America — land of the fee

 

The recent report of a woman arrested over an unpaid medical bill highlights fundamental and disturbing differences between the US and the UK, in both the medical and legal fields.

An article by a barrister published in the now long defunct Daily Herald of February 24, 1961 reported that 100 people a week were gaoled for debt in 1959, including (recently) a widow with five children. 5,355 English debtors were sent to prison.

The March 4 issue reported that a man was arrested by bailiffs and gaoled over a debt without his wife being informed. She called in the police. Likewise, a Mrs Lydia Bell, was gaoled over a debt of £4.11s without her family being informed.

Our ancestors had it much worse of course, but people are no longer thrown into gaol in Britain over civil debts. It shouldn’t happen in America either, but it is, the recent report of a woman arrested over an unpaid medical bill is surely as bad an advertisement for the land of the fee – sorry, free – as it is for the American medical profession.

To see how debts are chased legally in Britain, check out the latter day sheriffs.

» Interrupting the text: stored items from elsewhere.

/-- R213 to R216: every instruction answers a next state: where the table of faults gives it a fault in the state
before it, that state with the fault latched and nothing else changed; where it gives none, no fault is latched. -/
def Obligations.InstructionsFaultExactlyAsTheTableSays : Prop :=
  ∀ (i : Instr) (s : State), ∃ t, exec i s = .next t ∧
    match tableFault s i with
    | some f => t = { s with fault := some f }
    | none => t.fault = s.fault

/-- R211, R212, R214, R216: the fault an instruction step latches is the fetch's, else that of the decoded instruction,
else none; a step that faults changes nothing else; and the code on the fault output is the table's. -/
def Obligations.AStepLatchesTheFaultOfTheTable : Prop :=
  (∀ s : State, s.faultCode = match s.fault with
    | none => 0
    | some ⟨.fetchOutOfBounds, _⟩ => 1
    | some ⟨.stackUnderflow, _⟩ => 2
    | some ⟨.stackOverflow, _⟩ => 3
    | some ⟨.memOutOfBounds, _⟩ => 4
    | some ⟨.keyIndexOutOfRange, _⟩ => 5) ∧
  ∀ s : State, s.Running → ∃ t, instrStep s = .next t ∧
    t.fault = (if 0xFFE < s.pc.toNat then some ⟨.fetchOutOfBounds, s.pc⟩
      else match decodeWord s.fetchedWord with
        | .ok i => tableFault s i
        | .error _ => none) ∧
    (t.fault ≠ none → t = { s with fault := t.fault })

/-- R94: where an instruction does not fault, `pc` and `redraw` are as its control signal says, and the additions do not
overflow where a word can be fetched. -/
def Obligations.SignalsMoveTheProgramCounter : Prop :=
  ∀ (i : Instr) (s : State), tableFault s i = none → ∃ t, exec i s = .next t ∧
    (t.redraw = true ↔ tableSignal s i = .advanceAndRedraw) ∧
    (tableSignal s i = .advance → t.pc = s.pc + 2) ∧
    (tableSignal s i = .advanceAndRedraw → t.pc = s.pc + 2) ∧
    (tableSignal s i = .skip → t.pc = s.pc + 4) ∧
    (∀ a, tableSignal s i = .jump a → t.pc = a) ∧
    (tableSignal s i = .block → t.pc = s.pc) ∧
    (s.pc.toNat ≤ 0xFFE → (s.pc + 2).toNat = s.pc.toNat + 2 ∧ (s.pc + 4).toNat = s.pc.toNat + 4)

/-- R30: after an instruction step that does not fault, `redraw` is 1 exactly when the word was a `Dxyn`; the timer
step and the host operations other than reset leave it; and no instruction reads it: two steps from states that differ
in `redraw` alone end in states that differ in `redraw` at most. -/
def Obligations.RedrawExactlyAfterADraw : Prop :=
  (∀ s t : State, s.Running → instrStep s = .next t → t.fault = none →
    (t.redraw = true ↔ s.fetchedWord &&& 0xF000#16 = 0xD000#16)) ∧
  (∀ (e : Event) (s t : State), e ≠ .instrTick → e ≠ .reset → performEvent e s = .next t → t.redraw = s.redraw) ∧
  (∀ (s t : State) (b : Bool), instrStep s = .next t →
    ∃ u, instrStep { s with redraw := b } = .next u ∧ { u with redraw := t.redraw } = t)

/-- R96: a step that does not fault and leaves `pc` is a blocked key wait or a transfer to its own address. (R96 names
`1nnn` and `Bnnn`; by R113 and R111 a call and a return can also land on their own address: log 27.) R194, R265, R271:
under the premise that the host eventually presses a key, a run that waits in `Fx0A` stays there with its registers, for
any number of steps, and then leaves it with the lowest pressed key (that ticks and key updates alone come from here on is
R252's). R264, R271: under the premise that timer steps recur for ever, a run without a fault in which nothing else
changes `DT` comes to `DT = 0`, which a delay loop waits for. Where the events come from is the model's choice (log 2). -/
def Obligations.OnlyWaitsAndSelfTransfersLeaveThePc : Prop :=
  (∀ (i : Instr) (s t : State), tableFault s i = none → exec i s = .next t → t.pc = s.pc →
    (∃ x, i = .ldVxK x ∧ s.keys = 0#16) ∨ i = .jp s.pc ∨ i = .call s.pc ∨
    (∃ nnn, i = .jpV0 nnn ∧ BitVec.ofNat 16 (nnn.toNat + (s.reg 0).toNat) = s.pc) ∨
    (i = .ret ∧ s.stack[s.sp] = s.pc)) ∧
  (∀ (s : State) (x : Reg), s.Running → s.pc.toNat ≤ 0xFFE → decodeWord s.fetchedWord = .ok (.ldVxK x) →
    TicksAndKeysOnly s → KeyEventuallyPressed s →
    ∃ m k : Nat, (∀ j, j ≤ m → (s.afterSteps j).pc = s.pc ∧ ∀ r : Reg, (s.afterSteps j).reg r = s.reg r) ∧
      k < 16 ∧ (s.afterSteps m).keys.getLsbD k = true ∧ (∀ j, j < k → (s.afterSteps m).keys.getLsbD j = false) ∧
      (s.afterSteps (m + 1)).pc = s.pc + 2 ∧ ((s.afterSteps (m + 1)).reg x).toNat = k ∧
      ∀ r : Reg, r ≠ x → (s.afterSteps (m + 1)).reg r = s.reg r) ∧
  (∀ s : State, (∀ n, (s.afterSteps n).Running) → TimerStepsRecur s →
    (∀ n, (s.afterSteps n).nextEvent ≠ .timerTick → (s.afterSteps (n + 1)).DT = (s.afterSteps n).DT) →
    ∃ n, (s.afterSteps n).DT = 0x00#8)

/-! ### The whole machine -/

/-- R38: every step of every kind keeps the invariant, also from states no run reaches. -/
def Obligations.EveryStepKeepsTheInvariant : Prop :=
  ∀ s t : State, Inv s → step s = .next t → Inv t

/-- R37, R38: the invariant holds right after reset. -/
def Obligations.ResetMeetsTheInvariant : Prop := Inv State.reset

/-- R87, R210: every step answers a next state, so no word is refused. A step that latches a fault answers one too: the
halt of R217 and R259 is the state `LatchedFaultHaltsUntilReset` speaks of, and its form is the model's DESIGN CHOICE
(log 1). -/
def Obligations.EveryStepAnswersANextState : Prop :=
  ∀ s : State, ∃ t, step s = .next t

/-- R22: the six flag instructions leave 0 or 1 in `VF`; no other instruction writes `VF` but as its destination. -/
def Obligations.FlagIsWrittenByTheSixAlone : Prop :=
  ∀ (i : Instr) (s t : State), tableFault s i = none → exec i s = .next t →
    (writesFlag i = true → t.reg 15 = 0x00#8 ∨ t.reg 15 = 0x01#8) ∧
    (writesFlag i = false → (15 : Reg) ∉ destinations i → t.reg 15 = s.reg 15)

/-- R25, R26, R27, R29, R34, R50, R144: which instructions write each special register, memory, the video buffer and
the stack, and which takes a random byte. -/
def Obligations.OnlyTheNamedInstructionsWrite : Prop :=
  ∀ (i : Instr) (s t : State), exec i s = .next t →
    (t.I ≠ s.I → (∃ nnn, i = .ldI nnn) ∨ (∃ x, i = .addIVx x) ∨ (∃ x, i = .ldFVx x)) ∧
    (t.DT ≠ s.DT → ∃ x, i = .ldDTVx x) ∧
    (t.ST ≠ s.ST → ∃ x, i = .ldSTVx x) ∧
    (t.mem ≠ s.mem → (∃ x, i = .ldBVx x) ∨ (∃ x, i = .ldMemVx x)) ∧
    (t.vb ≠ s.vb → i = .cls ∨ ∃ x y n, i = .drw x y n) ∧
    (t.sp ≠ s.sp → i = .ret ∨ ∃ nnn, i = .call nnn) ∧
    (t.stack ≠ s.stack → ∃ nnn, i = .call nnn) ∧
    (t.rnd ≠ s.rnd ∨ t.drawn ≠ s.drawn → ∃ x kk, i = .rnd x kk) ∧
    t.keys = s.keys ∧ t.pending = s.pending ∧ t.clocks = s.clocks

/-- R29: no instruction reads `ST`: two instruction steps from states that differ in `ST` alone end in states that
differ in `ST` alone. -/
def Obligations.NoInstructionReadsTheSoundTimer : Prop :=
  ∀ (s t : State) (v : Byte), instrStep s = .next t →
    ∃ u, instrStep { s with ST := v } = .next u ∧ { u with ST := t.ST } = t

/-- R32: the key level is read by `Ex9E`, `ExA1` and `Fx0A` only, and written by no instruction. -/
def Obligations.KeysAreReadByTheKeyInstructionsAlone : Prop :=
  ∀ (i : Instr) (s t : State) (k : BitVec 16), exec i s = .next t →
    t.keys = s.keys ∧
    ((∃ x, i = .skp x) ∨ (∃ x, i = .sknp x) ∨ (∃ x, i = .ldVxK x) ∨
      exec i { s with keys := k } = .next { t with keys := k })

/-! ### Timers, host operations and ports -/

/-- R226: a timer step takes one from each timer that is above zero and touches nothing else; it does nothing while a
fault is latched. -/
def Obligations.TimerStepCountsBothTimersDown : Prop :=
  ∀ s : State,
    (s.Running → ∃ t, performEvent .timerTick s = .next t ∧ t.DT.toNat = s.DT.toNat - 1 ∧
      t.ST.toNat = s.ST.toNat - 1 ∧ Ends { delay := true, sound := true } s.pc s.redraw s t) ∧
    (¬s.Running → performEvent .timerTick s = .next s)

/-- R229: the beep is `ST > 0`; with `ST = v` and timer steps only, it is sampled true after tick `k` exactly when
`k < v`, so on `v - 1` ticks. -/
def Obligations.BeepIsSampledOneTickLess : Prop :=
  ∀ (s : State) (k : Nat), s.Running →
    (s.beep = true ↔ 0 < s.ST.toNat) ∧ ((timerStep^[k] s).beep = true ↔ k < s.ST.toNat)

/-- R37, R250: what reset leaves, in the state `State.reset` and after a reset event from any state, a latched fault
included. -/
def Obligations.ResetRebuildsTheWholeState : Prop :=
  HoldsResetValues State.reset ∧ ∀ s : State, ∃ t, performEvent .reset s = .next t ∧ HoldsResetValues t

/-- R239: a ROM of at most 3584 bytes is copied to 0x200 and nothing else changes; a longer one changes nothing and is
reported. That a halted machine takes a load too is the model's reading of R217 (DEDUCED, log 19). -/
def Obligations.RomLoadCopiesVerbatimOrRefuses : Prop :=
  ∀ (s : State) (bytes : List Byte),
    (bytes.length ≤ 3584 → romTooLarge bytes = false ∧ ∃ t, performEvent (.romLoad bytes) s = .next t ∧
      (∀ j (h : j < bytes.length), Memory.read t.mem (0x200 + j) = bytes[j]) ∧
      Ends { stores := (0x200, bytes.length) } s.pc s.redraw s t) ∧
    (3584 < bytes.length → romTooLarge bytes = true ∧ performEvent (.romLoad bytes) s = .next s)

/-- R240: between steps the host may drive any key level, whatever the one before, and that changes nothing else. -/
def Obligations.KeyUpdateChangesTheKeysAlone : Prop :=
  ∀ (s : State) (k : BitVec 16), ∃ t, performEvent (.driveKeys k) s = .next t ∧ t.keys = k ∧ { t with keys := s.keys } = s

/-- R25, R232: the read-only view of the video buffer is row-major. -/
def Obligations.VideoBufferViewIsRowMajor : Prop :=
  ∀ (s : State) (px py : Nat), px < 64 → py < 32 → s.vbPort (py * 64 + px) = Frame.pixel s.vb px py

/-! ### Control flow -/

/-- R111 -/
def Obligations.RetPopsTheReturnAddress : Prop :=
  EncodedAs 0xFFFF 0x00EE (fun _ => .ret) ∧
  ∀ s : State,
    (s.sp = 0 → ∃ t, exec .ret s = .next t ∧ Latches .stackUnderflow s.pc s t) ∧
    (s.sp ≠ 0 → ∃ t, exec .ret s = .next t ∧ t.sp.val + 1 = s.sp.val ∧
      Ends { pointer := true } s.stack[s.sp] false s t)

/-- R112 -/
def Obligations.JpJumps : Prop :=
  EncodedAs 0xF000 0x1000 (fun w => .jp (wordNNN w)) ∧
  ∀ (nnn : Word) (s : State), ∃ t, exec (.jp nnn) s = .next t ∧ Ends {} nnn false s t

/-- R113 -/
def Obligations.CallPushesTheReturnAddress : Prop :=
  EncodedAs 0xF000 0x2000 (fun w => .call (wordNNN w)) ∧
  ∀ (nnn : Word) (s : State),
    (s.sp = 15 → ∃ t, exec (.call nnn) s = .next t ∧ Latches .stackOverflow s.pc s t) ∧
    (s.sp ≠ 15 → ∃ t, exec (.call nnn) s = .next t ∧ t.sp.val = s.sp.val + 1 ∧ t.stack[t.sp] = s.pc + 2 ∧
      Ends { pointer := true, entries := [s.sp + 1] } nnn false s t)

The BBC Panorama programme on poverty in America screened in February contained many harrowing sights and stories, none more than that of the far from young homeless man who was walking around in desperate need of surgery for a hernia. His intestines were literally hanging out, and without an operation – that would have cost well into 5 figures – he was at risk from infection, not to mention the constant pain he was in. That shameful situation would never happen in Britain, nor would a woman have been arrested for non-payment of a medical bill, because unless she elected to “go private”, most treatments of that nature, including screening, are free at the point of use. The Government realises that for some services, the tragedy of the commons does not apply, and to charge people at the point of service is a false economy. All that happens is that poor people especially pay less attention to their health and welfare than they should, and this ends up costing the state a lot more in the long or even medium term

The US – all its states – must stop using the criminal law to persecute debtors. In view of the countless billions the banks have plundered from the country, this is grossly immoral. Also, whether or not people like the reforms Obama is trying to force through, something must be done about both the healthcare of the very poor, and the crippling medical bills that at times reduce even the relatively well off to abject poverty. To reform this dreadful system is not socialism as so many claim. As Anatole France put it: “The law, in its majestic equality, forbids the rich as well as the poor to sleep under bridges, to beg in the streets, and to steal bread.”